What’s the 411 on swimming lessons?
There is no doubt that swimming lessons can be beneficial for children across different age groups – one of the biggest reasons for this is that they promote water safety.
Drowning is a sadly common cause of death for children, but it is also a very preventable one. I remember being scared about how much water I put in the bathtub for Maggie when she was little (even though she was in her bath seat) because it doesn’t take much water for a child to be at risk for drowning. That’s why in the bath, experts recommend constant monitoring, parents being at arms reach, and having your child sit up while in the bath tub. When using a bath seat – these recommendations should still be followed!
The same rules remain in a swimming pool (or other body of water) as in a bath tub with little kids – be in arms reach, don’t leave them unmonitored.

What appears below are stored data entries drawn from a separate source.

-- ==== Sys2Proof/Machine/Ops.lean ====
section
/-!
DEFINITION. The named operations every family shares: dictionary entries and counters, free values, what leaves the
device, interrupt sources, and the fault record with its recovery window.
-/

namespace Sys2Proof.Machine

/-- The answer of a meaning. -/
abbrev Res := Host.Outcome State Fault Refusal

/-- A command to a unit: one that names none of the device's units reaches nothing. (DESIGN CHOICE, log 11.) -/
def onUnit (ok : Bool) (s : State) (r : Res) : Res := if ok then r else .next s

/-- `d` cut or filled with zero bytes to n bytes. -/
def padTo (n : Nat) (d : List Byte) : List Byte := d.take n ++ List.replicate (n - d.length) 0

/-! ## Field updates -/

def State.stack (s : State) (k : Nat) : Stack := mapGet {} s.stackMap k
def State.setStack (s : State) (k : Nat) (x : Stack) : State := { s with stackMap := mapSet {} s.stackMap k x }
def State.updStack (s : State) (k : Nat) (f : Stack → Stack) : State := s.setStack k (f (s.stack k))
def State.engine (s : State) (k : Nat) : Engine := mapGet {} s.engines k
def State.setEngine (s : State) (k : Nat) (x : Engine) : State := { s with engines := mapSet {} s.engines k x }
def State.updEngine (s : State) (k : Nat) (f : Engine → Engine) : State := s.setEngine k (f (s.engine k))
def State.slot (s : State) (k : Nat) : Slot := mapGet {} s.slots k
def State.setSlot (s : State) (k : Nat) (x : Slot) : State := { s with slots := mapSet {} s.slots k x }
def State.updSlot (s : State) (k : Nat) (f : Slot → Slot) : State := s.setSlot k (f (s.slot k))
def State.req (s : State) (k : Nat) : Req := mapGet {} s.reqs k
def State.setReq (s : State) (k : Nat) (x : Req) : State := { s with reqs := mapSet {} s.reqs k x }
def State.updReq (s : State) (k : Nat) (f : Req → Req) : State := s.setReq k (f (s.req k))

def State.ladle (s : State) (k : Nat) : Ladles := mapGet {} s.ladles k
def State.setLadle (s : State) (k : Nat) (x : Ladles) : State := { s with ladles := mapSet {} s.ladles k x }
def State.updLadle (s : State) (k : Nat) (f : Ladles → Ladles) : State := s.setLadle k (f (s.ladle k))

/-- `o` leaves the device. (DESIGN CHOICE, log 13.) -/
def emit (s : State) (o : Out) : State := { s with out := s.out ++ [o] }

/-- The next free value, of up to 64 bits, and the state whose counter has advanced past it. -/
def freeValue (s : State) : Nat × State := ((Config.freeWord s.free).toNat, { s with free := s.free + 1 })

/-! ## Dictionary entries -/

/-- A change of an entry reaches every subscription of it (R596). (DEDUCED, log 116.) -/
def noteChange (s : State) (key : Nat) : State :=
  if s.subs = [] then s
  else { s with subs := s.subs.map (fun u => if u.key = key then { u with changes := u.changes + 1, lastChange := s.ptp } else u) }
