/-- Substages 1 to 4 for output n, after the column or row scale (R84, R85). -/
def rimValue (x : GridSet) (f : GridSlot) (i : RimIn) (n : Nat) (v : Num) : Num :=
  let v1 :=
    if f.acc = 1 then add32 v (i.oldDst.getD n (.zero, false)).1
    else if f.acc = 2 then add32 v (mul32 (i.oldDst.getD n (.zero, false)).1 (recWord i.record 2))
    else v
  let v2 := if f.cut then add32 v1 (cutterOffset x i.cutter n) else v1
  let v3 := if f.rnorm = 2 then mul32 v2 (recWord i.record 3) else v2
  activation f.rfn v3

/-- STAT: the record it leaves (R86). -/
def statRecord (eps : Num) (rec : List Nat) (vs : List Num) : List Nat :=
  let w0 := add32 (recWord rec 0) (sum32 vs)
  let w1 := add32 (recWord rec 1) (sum32 (vs.map (fun v => mul32 v v)))
  let w2 := add32 (recWord rec 2) (.fin false vs.length 0)
  let w3 := rimRsqrt (add32 (div32 w1 w2) eps)
  [w0, w1, w2, w3].map (fun v => (toFp32 v).toNat)

/-- SOFTMAX: the probabilities and the record it leaves (R87). -/
def softmaxVector (i : RimIn) (vs : List Num) : List Num × List Nat :=
  let sv := (vs.zip (List.range vs.length)).map (fun p => if i.sieve.getD p.2 true then p.1 else negInf)
  let b := sv.foldl Num.max negInf
  let m2 := Num.max (recWord i.record 0) b
  let c := rescale rimExp (recWord i.record 0) m2
  let ps := sv.map (fun v => if v = negInf then .zero else rimExp (sub32 v m2))
  let l2 := add32 (mul32 (recWord i.record 1) c) (sum32 ps)
  let w3 := if l2.isZero then .zero else div32 .one l2
  (ps, [m2, l2, c, w3].map (fun v => (toFp32 v).toNat))

/-- The rim for one vector: `accs` are the array's sums with their poison, `sc` the column or row scales with theirs. -/
def rimVector (x : GridSet) (f : GridSlot) (eps : Num) (sc : Nat → Num × Bool) (out : Num × Bool) (i : RimIn)
    (accs : List (Num × Bool)) : RimOut :=
  let pre := (accs.zip (List.range accs.length)).map (fun p =>
    let n := p.2
    let bad := p.1.2 || (sc n).2 || (f.acc != 0 && (i.oldDst.getD n (.zero, false)).2) ||
      (i.recBad && (f.acc == 2 || f.rnorm == 2)) || (f.cut && (i.cutterBad || x.basisBad.any (fun b => b.1 % 4096 == n)))
    (rimValue x f i n (mul32 p.1.1 (sc n).1), bad))
  let anyBad := pre.any (·.2)
  let fin (vs : List (Num × Bool)) := vs.map (fun v => (mul32 v.1 out.1, v.2 || out.2))
  if f.rnorm = 1 then
    { vals := fin pre, record := some (statRecord eps i.record (pre.map (·.1)), anyBad || i.recBad) }
  else if f.rnorm = 3 then
    let (ps, r) := softmaxVector i (pre.map (·.1))
    let bad := anyBad || i.recBad || i.sieveBad
    { vals := fin (ps.map (fun p => (p, bad))), record := some (r, bad) }
  else { vals := fin pre }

So – learning water safety around bigger bodies of water, is obviously extremely important given there is much more water in a pool or a lake/ocean/etc. Swimming lessons can help to teach the importance of water safety – for both you as parents and your kids as they get a bit older. However, the current data about whether swimming lessons for kids under 4 actually helps to prevent drowning is conflicting between the US and Canada.
Swimming lessons for infants and toddlers – will it prevent drowning?
So I’ll start off by saying that the Canadian Paediatric Society does not support the idea of swimming lessons for those under 4 years old for drowning prevention. That doesn’t mean that there aren’t potential other benefits to swimming lessons for younger children, it just means they state that swimming lessons do not actually help to reduce drowning risks in younger children. This recommendation is based on the lack of evidence behind this assumption.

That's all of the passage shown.